Stored items
......
-- ==== Sys2Proof/Syntax.lean ====
section
/-! DEFINITION. The commands of the EXW9-A: one constructor per row of spec/opcode_table.json, with the operands the rule of
the row gives it. What a command means is in Machine/ alone. A value that the world outside the W9 supplies (a sensor reading,
a host's bytes, a model's logits, the outcome of a test) is an operand. -/

namespace Sys2Proof

/-! ## Operand types -/

/-- Where a register lies: a BAR0 offset, or an offset in the control page of a tile (R17, R93). -/
inductive RegAddr where
  | bar0 (off : Nat)
  | page (t : Tile) (off : Nat)
deriving DecidableEq, Repr

/-- A presence condition (Table 2.3). -/
inductive Cond where
  | signal (c : CounterIx) (n : BitVec 32) (consume : Bool)
  | tagDone (t : Tag)
  | tagFree (t : Tag)
  | ringHolds (r : RingIx) (k : Nat)
  | ringRoom (r : RingIx) (k : Nat)
  | arrayReady
deriving DecidableEq, Repr

/-- The two mesh networks (R170). -/
inductive Net where
  | request | reply
deriving DecidableEq, Repr

/-- Router outputs and landing (R179, R192). -/
inductive Out where
  | n | e | s | w | nx | ex | sx | wx | land
deriving DecidableEq, Repr

/-- Router inputs: the eight through inputs in index order, attach inputs, and the tile's own (R173). -/
inductive Inp where
  | n | e | s | w | nx | ex | sx | wx | attach (k : Nat) | loc
deriving DecidableEq, Repr

/-- Where a request goes: a tile or unit in the encoding of R24, or a multicast group (Table 5.2). -/
inductive Dest where
  | unit (code : BitVec 16)
  | group (g : BitVec 12)
deriving DecidableEq, Repr

/-- A mesh packet: the header of Table 5.2 and its payload (R167). `far` is bytes 17 and 18 (R288). -/
structure Packet where
  op : BitVec 4
  sched : Bool
  mcast : Bool
  last : Bool
  yx : Bool
  status : BitVec 4
  target : BitVec 16
  source : BitVec 16
  client : BitVec 2
  signal : Option CounterIx
  address : LAddr
  ring : Option RingIx
  length : BitVec 16
  replyAddr : LAddr
  opSeq : BitVec 32
  credit : BitVec 32
  far : BitVec 16
  hcrc : BitVec 16
  payload : List Byte
deriving DecidableEq, Repr

/-- The operands of a PUT, PUT-SIGNAL or GET issued by a tile (Table 5.1, R161, R164). `row` is the schedule row of a
scheduled send and `cycle` the beat cycle of issue (R181). -/
structure SendArgs where
  src : LAddr
  len : Nat
  dest : Dest
  address : LAddr
  ring : Option RingIx
  row : Option Nat
  cycle : Nat
  signal : Option CounterIx
  conds : List Cond
deriving DecidableEq, Repr

/-- A format named by an operation: a fixed element format code or a precision context (R119, R141). -/
inductive FmtRef where
  | code (c : BitVec 4)
  | ctx (n : Fin 16)
deriving DecidableEq, Repr

/-- Where a MATMUL reads its activations (Table 3.2). -/
inductive ActSource where
  | addr (a : LAddr)
  | ring (r : RingIx)
deriving DecidableEq, Repr

/-- The fields of a MATMUL (Table 3.2). `rows` counts token rows of a B-array product; a C-array product has n rows. `actScale`
is the scale base of a fixed-format narrow activation. `slotRow` says which stream's slot the product serves. -/
structure MatmulArgs where
  weights : LAddr
  n : Nat
  rows : Nat
  wfmt : BitVec 4
  afmt : FmtRef
  act : ActSource
  actScale : LAddr
  scale : LAddr
  transpose : Bool
  dst : LAddr
  add : Bool
  epoch : Bool
  conds : List Cond
deriving DecidableEq, Repr

/-- The fields of a WLOAD (R99, Table 3.2). -/
structure WloadArgs where
  addr : LAddr
  wfmt : BitVec 4
  scale : LAddr
  transpose : Bool
  conds : List Cond
deriving DecidableEq, Repr

/-- The fields of a CONVERT: `n` FP32 values of one token row from `src`, in 64-channel groups, to narrow blocks (R128). -/
structure ConvertArgs where
  src : LAddr
  n : Nat
  row : Fin 2
  fmt : FmtRef
  dst : LAddr
  scaleDst : LAddr
  epoch : Bool
  conds : List Cond
deriving DecidableEq, Repr

/-- The fields of an ATTN (Table 6.1). -/
structure AttnArgs where
  query : LAddr
  rows : Nat
  g : Nat
  d : Nat
  keys : LAddr
  keyScales : LAddr
  values : LAddr
  valueScales : LAddr
  n : Nat
  pos0 : Nat
  limit : LAddr
  scoreScale : F32
  kv8 : Bool
  state : LAddr
  cont : Bool
  final : Bool
  output : LAddr
  conds : List Cond
deriving DecidableEq, Repr

/-- The fields of an AMERGE: state X into state Y for `rows` rows of width d (R214). -/
structure AmergeArgs where
  x : LAddr
  y : LAddr
  rows : Nat
  d : Nat
  final : Bool
  output : LAddr
  conds : List Cond
deriving DecidableEq, Repr

/-- The ports a non-scheduled write arrives on, in merge order (Table 2.4). -/
inductive Port where
  | fmq | n | e | s | w | loc
deriving DecidableEq, Repr

/-- A unit that a self-test names (Table 15.3). -/
inductive TestUnit where
  | bankBank (t : Tile) (bank : Fin 32)
  | opsBank (t : Tile) (bank : Fin 16)
  | gwChannel (g : Gateway) (ch : Fin 4)
  | routerInput (t : Tile)
  | seam (f : FieldIx) (side : Fin 4)
  | array (t : Tile)
  | vector (t : Tile)
  | lanes (p : PortIx)
  | sensorPair (i : Fin 246)
  | supply (f : FieldIx) (patch : Fin 42)
deriving DecidableEq, Repr

/-- How a self-test ended (Table 15.3): passed, or the fault it found. -/
inductive TestResult where
  | pass
  | stuckBit
  | uncorrectable
  | fail (lane : Option (Fin 34))
deriving DecidableEq, Repr

/-- Why a self-test is abandoned (R534). -/
inductive AbandonWhy where
  | timeLimit | park | reset | lost
deriving DecidableEq, Repr

/-- A command register (R22). -/
inductive CmdReg where
  | img | adapter | flip | load | rst | opt | att | fault
deriving DecidableEq, Repr

/-- A ring in host memory (R373). -/
inductive HostRing where
  | token (s : StreamIx)
  | completion (n : RingIx)
  | event
deriving DecidableEq, Repr

/-- A timed step of hold exit (R484). -/
inductive HoldStep where
  | leaveSelf | rampZone (f : FieldIx) | restartClock (f : FieldIx) | beatStart | raiseDuty
deriving DecidableEq, Repr

/-- A stack's park-independent rail (Table 12.5). -/
inductive Rail where
  | vlogic | varray | vlink | vmif | vaux
deriving DecidableEq, Repr

/-- A clock or power zone's report (R443). -/
structure ZoneReading where
  logicMv : BitVec 16
  logicA : BitVec 16
  arrayMv : BitVec 16
  arrayA : BitVec 16
  mifMv : BitVec 16
  mifA : BitVec 16
deriving DecidableEq, Repr

/-! ## The image as its sections spell it (spec/09_image_contract.md; the byte layout inside most sections is not given) -/

/-- The timing profile section (Table 9.3). -/
structure TimingProfile where
  latency : List Nat
  beatBase : Nat
  rowPair : Nat
  rowsMax : Nat
  stages : Nat
  class0Max : Nat
  sFloor : Nat
  beatMax : Nat
  slotLen : Nat
  extRow : Nat
  idleMin : Nat
  kv8 : Bool
  kvBeatBytes : Nat
  kvCycleBytes : Nat
  kvPosBytes : Nat
  chunkMax : Nat
  pfBase : Nat
  pfPos : Nat
deriving DecidableEq, Repr

/-- A band entry of the placement section (R329). ROLE: 0 layer, 1 sampler, 2 prefill group, 3 draft band, 4 spare. -/
structure Band where
  band : Nat
  role : Nat
  kindC : Bool
  tiles : Nat
  cols : Nat
  program : Nat
deriving DecidableEq, Repr

/-- A position entry of the placement section (R329). -/
structure BandPos where
  band : Nat
  field : Nat
  lx0 : Nat
  ly0 : Nat
deriving DecidableEq, Repr

/-- A (band, index) reference that the loader turns into a tile ID, with the band that owns the entry (R330). -/
structure BandRef where
  owner : Nat
  band : Nat
  index : Nat
deriving DecidableEq, Repr

/-- A tile program (R95, check 0x08): its bundles, and what its operations name. `rowless` says that some scheduled send of it names no row
(R335). -/
structure Program where
  index : Nat
  bundles : List (BitVec 256)
  idleCycles : Nat
  hasBeat : Bool
  formats : List (BitVec 4)
  contexts : List Nat
  rings : List Nat
  tags : List Nat
  addresses : List LAddr
  rowless : Bool
deriving DecidableEq, Repr

/-- A row entry of a slot table: in `row`, output `out` of the router at `tile` is driven by `inp` (R179). -/
structure SlotEntry where
  tile : Tile
  net : Net
  row : Nat
  out : Out
  inp : Inp
deriving DecidableEq, Repr

/-- A scheduled path (R180): the rows it starts and ends in, the tiles it visits in order, its target, the ring it appends to
and whether it is an injection row of a flow (R185). -/
structure SchedPath where
  startRow : Nat
  endRow : Nat
  tiles : List Tile
  target : Tile
  ring : Option RingIx
  injection : Bool
deriving DecidableEq, Repr

/-- A multicast group (R192): its root and, per branch, the tiles from the root to a member. -/
structure McastGroup where
  group : BitVec 12
  net : Net
  root : Tile
  branches : List (List Tile)
deriving DecidableEq, Repr

/-- A ring-region map entry (R74, R195): who appends is part of its credit mode. -/
structure RingMap where
  band : Nat
  index : Nat
  ring : RingIx
  base : LAddr
  log2 : Nat
  dynamic : Bool
  tileAppends : Bool
  schedAppends : Bool
  muleLoop : Bool
  prodA : Word32
  prodB : Word32
deriving DecidableEq, Repr

/-- A window template (R78). -/
structure WindowMap where
  band : Nat
  index : Nat
  win : RingIx
  base : Word32
  size : Word32
  ctrl : Word32
deriving DecidableEq, Repr

/-- A precision-map layer (spec/04_narrow_precision.md). KIND: 0 plain, 1 embedding, 2 head, 3 normalisation, 4 router gate. -/
structure LayerMap where
  layer : LayerIx
  kind : Nat
  wide : Bool
  ladder : List (BitVec 4)
  slots : Nat
  threshold : BitVec 16
  ceiling : BitVec 8
  burst : Bool
  bufferBytes : Nat
  widestBytes : Nat
  ovfLimit : Nat
  band : Nat
  decode : Bool
  gander : List (Nat × Nat)
  products : Nat
  dutyBand : Option Nat
  dutyTile : Nat
  kv : Bool
  heads : Nat
  width : Nat
deriving DecidableEq, Repr

/-- A precision context the loader writes: band tile, number, and the entry's words of Table 4.12. -/
structure CtxMap where
  band : Nat
  index : Nat
  n : Fin 16
  layer : LayerIx
  ctx : Word32
  scale : Word32
  outl : Word32
deriving DecidableEq, Repr

/-- A rotation set (R343). -/
structure RotationSet where
  role : Nat
  members : List Nat
deriving DecidableEq, Repr

/-- A degradation-ladder entry (R345). -/
structure LadderEntry where
  rung : Nat
  drops : BitVec 8
  used : BitVec 64
  mapId : Word64
  reservedZero : Bool
deriving DecidableEq, Repr

/-- A region of the far-memory layout: start, length and use. USE: 0 weight area, 1 KV space, 2 stream table, 3 directories,
4 token logs, 5 prefix structures, 6 intake ring, 7 other. -/
structure FarRegion where
  start : FAddr
  len : Nat
  use : Nat
deriving DecidableEq, Repr

/-- A streamed layer (R309): bytes, share, start and end cycles. -/
structure StreamedLayer where
  layer : LayerIx
  bytes : Nat
  share : Nat
  start : Nat
  stop : Nat
deriving DecidableEq, Repr

/-- An entry of the refill list (R318): the tiles that hold the layer and the declared time in ns. -/
structure RefillEntry where
  tiles : List Tile
  ns : Nat
deriving DecidableEq, Repr

/-- An item of the weight map: bytes of the set at `offset` for a band tile, or for a multicast group, at a local address (R306). -/
structure WeightItem where
  offset : Nat
  len : Nat
  group : Option (BitVec 12)
  band : Nat
  index : Nat
  target : LAddr
  signal : Option CounterIx
deriving DecidableEq, Repr

/-- Where the second copy of a band tile's weights lies: offsets in the bank store and the operand store (R312). -/
structure CopyOfs where
  band : Nat
  index : Nat
  bank : Nat
  ops : Nat
deriving DecidableEq, Repr

/-- The far-memory layout and weight map section (type 0x0D). -/
structure FarLayout where
  stripe : BitVec 48
  regions : List FarRegion
  streamed : List StreamedLayer
  prefillBytes : Nat
  prefillShare : Nat
  secondCopy : Bool
  copyOffsets : List CopyOfs
  weights : List WeightItem
  refill : List RefillEntry
  streamTable : FAddr
  directoryBase : FAddr
  tokenLogBase : FAddr
  kvPages : Nat
  prefixTable : FAddr
  prefixRoots : FAddr
  log2Buckets : Nat
  localStacks : List Nat
deriving DecidableEq, Repr

/-- What one rung's sections spell after R328 has chosen them. -/
structure Rung where
  timing : TimingProfile
  bands : List Band
  positions : List BandPos
  refs : List BandRef
  programs : List Program
  slotTables : List SlotEntry
  paths : List SchedPath
  mcast : List McastGroup
  rotation : List RotationSet
  rotationPaths : Bool
  parkable : BitVec 48
  draft : Option Nat
  far : FarLayout
deriving DecidableEq, Repr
......
▸ Instructions to follow: Give the number of lines in the data that contain the string "bundles" and nothing more.

▸ Answer for this exercise: 2